Direct flights across the Atlantic spin the illusion that exile is nearing its end. But Toronto tortures me with its towering presence, always over my shoulders, whispering voices of my forgotten family, flashing images of a life gone by. Here, my megaphone is muted, my writing looks wrong, and my activism is not-at-all. Every day, I waft through the wonders of working for people with disabilities in a society crippled by its own misconceptions.
I rarely see the light of day, despite the determined gaze of the brilliant sun. Ironically, I know no rest in a city defined by its laziness. This is the Doha Daze. But amidst the apocalyptic drama, my heart beats against the ground, stripping everyone in sight of their uneasy slumber. Love strikes again, lifting me to the limits of life and beyond. My fate rejects defeat and brings me to the arms of a woman whose might is woven by brilliance and beauty.

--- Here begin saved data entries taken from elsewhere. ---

/-- Fields of a marker block, bit i of the block being the i-th transmitted (R186): sync header in bits 0 and 1, block type
in bits 2 to 9, D1 to D3 in bits 10 to 33, the O code in bits 34 to 37, `LS_TAIL` in bits 38 to 65. -/
def lsField (b : BitVec 66) (i n : Nat) : Nat := (b.extractLsb' i n).toNat

/-- The block is a lane-sharing marker with a valid `LS_CRC` (R186). -/
def lsMarkerOk (b : BitVec 66) : Bool :=
  let tail := lsField b 38 28
  lsField b 0 2 = 1 && lsField b 2 8 = 0x4B && lsField b 10 8 = 0x4D && lsField b 34 4 = 0xC
    && lsField b 26 8 / 16 = 1
    && lsCrc (msbBits 8 (lsField b 10 8) ++ msbBits 8 (lsField b 18 8) ++ msbBits 8 (lsField b 26 8)
        ++ msbBits 16 (bits tail 27 12)) = tail % 256

/-- Owner of calendar entry `e` of a lane, as its sub-channel; 0xFF when it is unassigned (Table 8-4). -/
def Chip.lsOwner (c : Chip) (h e : Nat) : Nat :=
  let l := c.laneUsers h
  match l.find? fun p => (c.rd .HL_ENTRIES p).testBit e with
  | some p => l.idxOf p
  | none => 0xFF

/-- `LS_CAL_DIGEST` of a lane's running mapping (Table 8-4). -/
def Chip.lsDigest (c : Chip) (h : Nat) : Nat :=
  msgCrc ((List.range 32).flatMap fun e => msbBits 8 (c.lsOwner h e))

/-- The marker that the device sends at the start of period `n` of a lane (R185, R186). -/
def Chip.lsMarker (c : Chip) (h n : Nat) : BitVec 66 :=
  let d := c.lsDigest h
  let d3 := 16 + (c.laneUsers h).length % 16
  let crc := lsCrc (msbBits 8 0x4D ++ msbBits 8 (n % 256) ++ msbBits 8 d3 ++ msbBits 16 d)
  BitVec.ofNat 66 (1 + 0x4B * 2 ^ 2 + 0x4D * 2 ^ 10 + (n % 256) * 2 ^ 18 + d3 * 2 ^ 26 + 0xC * 2 ^ 34
    + (d * 2 ^ 12 + crc) * 2 ^ 38)

/-- Port to which block `k` of period `n` of a shared lane belongs (R185). -/
def Chip.lsPort (c : Chip) (h n k : Nat) : Option Nat :=
  if k % 1024 = 0 then none
  else (c.laneUsers h).find? fun p => (c.rd .HL_ENTRIES p).testBit ((k + n) % 32)

/-- A marker position of a shared lane (R187): the block found there. -/
def Chip.lsMarkerTake (c : Chip) (h : Nat) (b : BitVec 66) (inProgress : List Nat) : Chip :=
  let l := c.laneOf h
  let locked := c.rdBit .HL_STATUS 5 h
  let n := lsField b 18 8
  if lsMarkerOk b then
    let next := l.period = some ((n + 255) % 256)
    let c := c.setLane h fun l => { l with period := some n, bad := 0 }
    let c := if !locked && next then c.setBit .HL_STATUS h 5 true else c
    if !(locked || next) then c
    else
      let diff := bits (lsField b 38 28) 27 12 != c.lsDigest h
      let c := if diff && !c.rdBit .HL_STATUS 6 h then c.raise .lsCalMismatch (Cls.hlane.addr h) else c
      c.setBit .HL_STATUS h 6 diff
  else
    let c := c.inc .HL_LS_MARKER_ERR h
    if !locked then c.setLane h fun l => { l with period := none }
    else if l.bad + 1 ≥ 3 then c.lsUnlock h inProgress
    else c.setLane h fun l => { l with bad := l.bad + 1, period := l.period.map fun x => (x + 1) % 256 }

/-- A frame with its FCS appended, least significant octet first. -/
def sealFrame (l : List Octet) : List Octet := l ++ (natToOctets 4 (crc32 l)).reverse

/-- Pad a frame to the least length before its FCS. -/
def padFrame (l : List Octet) : List Octet := l ++ List.replicate (60 - l.length) 0

/-- A preamble of six octets with /S/ before it and the SFD after it. -/
def withPreamble (tag : Nat) (l : List Octet) : List Octet := 0xFB :: natToOctets 6 tag ++ 0xD5 :: l

/-- Time of a priority in a PFC frame: `PFC_QUANTA` while a service with XOFF maps to it, else 0 (R197). -/
def Chip.pfcTime (c : Chip) (p prio : Nat) : Nat :=
  if (List.range 8).any fun s => c.rdBit .PFC_STATUS s p && c.pfcPrio p s = prio then c.rd .PFC_QUANTA p else 0

/-- The PFC frame that carries the priorities listed (R197). -/
def Chip.pfcFrame (c : Chip) (p : Nat) (l : List Nat) : List Octet :=
  let enable := l.foldl (fun a k => a ||| 2 ^ k) 0
  let times := (List.range 8).flatMap fun k => natToOctets 2 (if l.contains k then c.pfcTime p k else 0)
  sealFrame (padFrame (natToOctets 6 0x0180C2000001 ++ natToOctets 6 dapMac ++ natToOctets 2 0x8808
    ++ natToOctets 2 0x0101 ++ natToOctets 2 enable ++ times))

/-- Octets that the receive FIFO holds (R195). -/
def Chip.fifoOctets (c : Chip) (p : Nat) : Nat := (c.hostOf p).fifo.foldl (fun a f => a + f.octets.length) 0

/-- Gap in octets before the next frame toward the host, /T/ included (R188). -/
def Chip.hostGap (c : Chip) (p : Nat) : Nat :=
  if c.fifoOctets p > 16384 then (if mapKind (c.running p) = 3 then 1 else 8) else 12

/-- Octet of the port's to-host stream that passes now, counted at the host capacity from root edge 0 (DESIGN CHOICE, log entry
102: the rules give the stream's order, gaps and start positions, no place in time). -/
def Chip.streamNow (c : Chip) (p : Nat) : Nat := c.root * c.capacity1024 p / 131072000

/-- Octet of the to-host stream at which the next frame starts (R188): after the gap, at octet 0 or 4 of a block. -/
def Chip.toHostStart (c : Chip) (p : Nat) : Nat :=
  4 * cdiv (max (c.streamNow p) ((c.hostOf p).streamEnd + c.hostGap p)) 4

/-- A frame goes out in the port's to-host stream (R188). -/
def Chip.sendToHost (c : Chip) (p tag : Nat) (l : List Octet) : Chip :=
  let f := withPreamble tag l
  let o := c.toHostStart p
  c.setHost p fun h => { h with toHost := f, toHostAt := o, streamEnd := o + f.length }

/-- The PFC frame that is due is sent (R197, R198). -/
def Chip.pfcSend (c : Chip) (p : Nat) : Chip :=
  let l := (c.hostOf p).pfcNew
  if l.isEmpty then c
  else ((c.sendToHost p 0x555555555555 (c.pfcFrame p l)).setHost p fun h => { h with pfcNew := [] }).inc .PFC_FRAME_COUNT p

/-- Every service with PFC enabled keeps 2 × `PFC_HEADROOM` below its limit (R197). -/
def pfcFits (c : Chip) (p enable headroom : Nat) : Bool :=
  (List.range 8).all fun s => !(enable.testBit s) || 2 * headroom < rowField 16 (c.rd .SVC_BUF p s) 12 4

/-- A change of `PFC_PRIORITY_MAP` while XOFF stands (R197): old and new priorities go into one frame. -/
def Chip.pfcRemap (c : Chip) (p v : Nat) : Chip :=
  let c' := c.wr .PFC_PRIORITY_MAP p v
  c'.each ((List.range 8).filter fun s => c.rdBit .PFC_STATUS s p && c.pfcPrio p s != c'.pfcPrio p s) fun k s =>
    let old := c.pfcPrio p s
    let k := if (List.range 8).any fun s' => k.rdBit .PFC_STATUS s' p && k.pfcPrio p s' = old then k else k.pfcQueue p old
    k.pfcQueue p (k.pfcPrio p s)

/-- A write of one of the PFC settings (R197, Table 8-8). -/
def Chip.writePfc (c : Chip) (p : Nat) (which : PfcSetting) (v : Nat) : Abort × Chip :=
  match which with
  | .enable =>
    let e := v % 256
    if !pfcFits c p e (c.rd .PFC_HEADROOM p) then (.state, c) else (.ok, (c.wr .PFC_ENABLE p e).pfcEval p)
  | .headroom =>
    if v < 64 ∨ v > 262144 then (.range, c)
    else if !pfcFits c p (c.rd .PFC_ENABLE p) v then (.state, c)
    else (.ok, (c.wr .PFC_HEADROOM p v).pfcEval p)
  | .quanta => if v = 0 ∨ v > 65535 then (.range, c) else (.ok, c.wr .PFC_QUANTA p v)
  | .priorityMap =>
    if (List.range 8).any fun s => bits v (4 * s + 3) (4 * s) > 7 then (.range, c) else (.ok, c.pfcRemap p v)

Sprinkled with the surreal strength of her presence, my once convoluted vision of victory is back to where it has always been: within reach.
Tuesday, August 3, 2010
She had moved to Toronto from Baghdad less than six months ago. A warrior blessed by the water of Tigris, she blessed the coffee shop in which we sat. Every eye and mechanical chat fought for space at the bottom of her feet, just to feel sweet, being so close to those crowns for the streets.
The way she curved the smoke filled hours of the night with her words held court on the highway resort. Small bags stuffed with sugar danced to the sensational rhythm of her tongue.
I feared losing Palestine on a conveyor belt of empty boxes. I threw my love across her seas. My eyes begged please for a taste of her lips. In awe, walls began fearing the weight of her smile.
Moments lined up themselves along the edge of the table, staring at her might. Her fingers sparkled with life in the face of winter's death. I would lose my breath if I counted all the beauty in her strength.
Iraq, personified. Time, wisdom, strength, grief, and poetry coloured her armoured cheeks. Her name was Palestine, and that is how we met.